Volví a sacar el arma y le apunté con ella.

– Ninguno de los que estamos aquí piensa en jueces -le aseguré-. Excepto tú.

Se puso en pie y me miró, desafiante. Aunque tenía la mitad inferior del rostro bañada en sangre, seguía siendo un tipo duro. No dijo nada. Con sólo observarme, había adivinado la verdad: que a pesar de cuanto había hecho, yo no apretaría el gatillo. Al momento, sus labios volvieron a esbozar la ligera mueca burlona que tenía en el bar.

Acto seguido, se volvió a Genevieve:

– A tu hija le encantó que me la follara.

Shorty me miró otra vez para ver cómo me sentaba la broma. Fue un error por su parte. Había concentrado su atención en mí y se descuidó de observar la expresión de Genevieve para adivinar su reacción.

– ¡Gen, no! -grité, pero ya era tarde. Como una centella, su mano asestó el golpe y le clavó profundamente la rasqueta para papel pintado en las arterias del cuello.

Él emitió un sonido como un carraspeo y no logré apartarme a tiempo de evitar que la sangre me salpicara. Retrocedió unos pasos tambaleándose y volvió la mirada hacia Genevieve. Ella lanzó otra cuchillada y le hundió de nuevo la hoja en el cuello, aún más profundamente.

– ¡Gen!

Detuve su brazo mientras Shorty se apartaba de nosotras con una mano en el cuello. Por entre los dedos escapaban borbotones de sangre roja arterial, de un rojo brillante.

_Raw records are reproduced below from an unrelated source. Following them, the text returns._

-- ==== Sys2Proof/Word.lean ====
section
/-! DEFINITION. The word types of MUXCODEC (00_scope.md R8, R9). -/

namespace Sys2Proof

/-- A frame-buffer byte or a wire byte (R8). -/
abbrev Byte := BitVec 8

/-- A command word, and a binary32 pattern (R8, R70). -/
abbrev Word32 := BitVec 32

/-- DIN, DOUT and a binary64 pattern (R8). -/
abbrev Word64 := BitVec 64

end Sys2Proof
end

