-- ==== Sys2Proof/Machine/Params.lean ====
section
/-! DEFINITION. Reading the parameters of Config.lean, and their defaults (00_scope.md R7, 41_quantizer.md R101). -/

namespace Sys2Proof.Config

/-- The implementation's NAN_NARROW: any choice that returns a binary32 NaN (I10); a proposal that is none is
replaced by R104's clause, so every function to binary32 NaNs, and no other, is covered. -/
def implementationNarrow (v : Word64) : Word32 :=
  if Machine.isNaN32 (narrowChoice v) then narrowChoice v else Machine.narrowNaN v

/-- The NaN clause of F64_TO_F32 under a parameter choice (R104). -/
def NanNarrow.apply : NanNarrow → Word64 → Word32
  | .keepPayload => Machine.narrowNaN
  | .implementation => implementationNarrow

/-- SCALE[q][r] of a table. -/
def ScaleTable.entry (t : ScaleTable) (q : Quantity) (r : IntRes) : Scale :=
  let row := match q with
    | .position => t.position
    | .velocity => t.velocity
    | .torque => t.torque
    | .pwm => t.pwm
    | .voltage => t.voltage
    | .temperature => t.temperature
    | .time => t.time
    | .current => t.current
  match r with
  | .int8 => row.int8
  | .int16 => row.int16
  | .int32 => row.int32

/-! ## Defaults -/

/-- The default scale table (41_quantizer.md R101, its hexadecimal patterns). -/
def defaultScale : ScaleTable where
  position := ⟨⟨0x3F847AE147AE147B#64, by decide⟩, ⟨0x3F1A36E2EB1C432D#64, by decide⟩, ⟨0x3EE4F8B588E368F1#64, by decide⟩⟩
  velocity := ⟨⟨0x3FB999999999999A#64, by decide⟩, ⟨0x3F30624DD2F1A9FC#64, by decide⟩, ⟨0x3EE4F8B588E368F1#64, by decide⟩⟩
  torque := ⟨⟨0x3FE0000000000000#64, by decide⟩, ⟨0x3F847AE147AE147B#64, by decide⟩, ⟨0x3F50624DD2F1A9FC#64, by decide⟩⟩
  pwm := ⟨⟨0x3F80204081020408#64, by decide⟩, ⟨0x3F00002000400080#64, by decide⟩, ⟨0x3E00000000200000#64, by decide⟩⟩
  voltage := ⟨⟨0x3FE0000000000000#64, by decide⟩, ⟨0x3FB999999999999A#64, by decide⟩, ⟨0x3F50624DD2F1A9FC#64, by decide⟩⟩
  temperature := ⟨⟨0x3FF0000000000000#64, by decide⟩, ⟨0x3FB999999999999A#64, by decide⟩, ⟨0x3F50624DD2F1A9FC#64, by decide⟩⟩
  time := ⟨⟨0x3F847AE147AE147B#64, by decide⟩, ⟨0x3F50624DD2F1A9FC#64, by decide⟩, ⟨0x3EB0C6F7A0B5ED8D#64, by decide⟩⟩
  current := ⟨⟨0x3FF0000000000000#64, by decide⟩, ⟨0x3FB999999999999A#64, by decide⟩, ⟨0x3F50624DD2F1A9FC#64, by decide⟩⟩

/-- The defaults of R7. -/
def defaults : Params where
  scale := defaultScale
  parseHighReg := .asByte
  nanF64 := ⟨0x7FF8000000000000#64, by decide⟩
  nanNarrow := .keepPayload

end Sys2Proof.Config
end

– ¡Llama a urgencias! -le dije a Genevieve. Ella me miró y entendí lo que pasaba por su cabeza. Si Shorty moría y cubríamos nuestros pasos, no teníamos nada que temer. De lo contrario, adiós a nuestras carreras. Y a la libertad. Y todo por un violador y asesino. Comprendí que Genevieve no pensaba ir a buscar ayuda.

– No creo que aquí haya teléfono -respondió.

Shorty, caído en el suelo, emitió un sonido inarticulado que no prometía nada bueno.

– Ve a la casa grande, pues. Despiértalos -insistí. Genevieve contempló a Shorty, me miró, dio media vuelta y salió por la puerta.

La cantidad de sangre que cubría el suelo del cuchitril de Shorty era realmente asombrosa. Formaba un verdadero lago. Medio tendido, buscó mi mirada.

– Sigue apretando el cuello con la mano -le dije.

– No hay nadie… -susurró con voz quejumbrosa.

– ¿En la casa grande?

Temiendo que la herida se abriera aún más si lo asentía con la cabeza, permaneció inmóvil, pero su mirada lo confirmó.

Me arrodillé a su lado, a pesar de la sangre que me empapaba las piernas hasta los pies.

– Entonces, es probable que te haya llegado la hora -le dije-. Ya lo sabes, ¿verdad?

– Sí.

– Sólo quiero saber cómo sucedió -continué. La sangre me bañaba la piel de las piernas. La noté desagradablemente caliente-. Quiero llevármelo a casa y enterrarlo, si es posible. Pero, aunque no pueda, he de saber qué ha pasado, realmente.